_TASK GOAL:_ Scan each line of the records for the word "some" and extract the ones that have it.

_Stored data:_
++++++++++

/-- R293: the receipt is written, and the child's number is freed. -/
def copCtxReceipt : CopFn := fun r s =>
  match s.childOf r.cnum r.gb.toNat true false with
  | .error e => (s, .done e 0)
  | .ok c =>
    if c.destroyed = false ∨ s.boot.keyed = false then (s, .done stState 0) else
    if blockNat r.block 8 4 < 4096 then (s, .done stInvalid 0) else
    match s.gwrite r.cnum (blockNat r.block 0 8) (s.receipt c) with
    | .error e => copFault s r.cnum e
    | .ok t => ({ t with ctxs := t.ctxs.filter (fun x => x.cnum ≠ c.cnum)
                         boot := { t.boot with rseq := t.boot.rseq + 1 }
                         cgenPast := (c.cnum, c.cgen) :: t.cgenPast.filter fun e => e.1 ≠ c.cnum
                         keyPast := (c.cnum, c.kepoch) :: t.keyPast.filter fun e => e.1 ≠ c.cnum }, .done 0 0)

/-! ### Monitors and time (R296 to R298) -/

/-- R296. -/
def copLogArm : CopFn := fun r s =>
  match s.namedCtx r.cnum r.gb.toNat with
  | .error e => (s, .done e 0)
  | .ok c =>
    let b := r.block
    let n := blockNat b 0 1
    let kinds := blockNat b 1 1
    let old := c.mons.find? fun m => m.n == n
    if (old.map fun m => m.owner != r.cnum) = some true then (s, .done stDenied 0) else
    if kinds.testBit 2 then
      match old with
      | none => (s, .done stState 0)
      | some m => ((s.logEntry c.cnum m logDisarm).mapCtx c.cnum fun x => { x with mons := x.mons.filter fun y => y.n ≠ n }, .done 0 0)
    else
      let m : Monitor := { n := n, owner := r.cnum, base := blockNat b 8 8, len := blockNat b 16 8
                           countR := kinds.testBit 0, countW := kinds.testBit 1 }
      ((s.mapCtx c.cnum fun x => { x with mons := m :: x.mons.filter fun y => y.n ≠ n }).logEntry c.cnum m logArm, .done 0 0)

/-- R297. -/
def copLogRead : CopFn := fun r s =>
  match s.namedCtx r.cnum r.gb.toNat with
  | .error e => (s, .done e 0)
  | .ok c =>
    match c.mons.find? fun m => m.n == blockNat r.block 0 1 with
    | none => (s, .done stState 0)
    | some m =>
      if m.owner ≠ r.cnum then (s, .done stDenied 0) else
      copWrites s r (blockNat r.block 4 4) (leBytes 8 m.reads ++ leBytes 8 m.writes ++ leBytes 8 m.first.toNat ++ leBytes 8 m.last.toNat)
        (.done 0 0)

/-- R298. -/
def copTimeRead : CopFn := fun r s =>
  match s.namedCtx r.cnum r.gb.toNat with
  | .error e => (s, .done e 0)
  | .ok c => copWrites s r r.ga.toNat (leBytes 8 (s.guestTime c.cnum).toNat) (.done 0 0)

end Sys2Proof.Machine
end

++++++++++

_WRITTEN ANSWER:_
    if (old.map fun m => m.owner != r.cnum) = some true then (s, .done stDenied 0) else
      | some m => ((s.logEntry c.cnum m logDisarm).mapCtx c.cnum fun x => { x with mons := x.mons.filter fun y => y.n ≠ n }, .done 0 0)
    | some m =>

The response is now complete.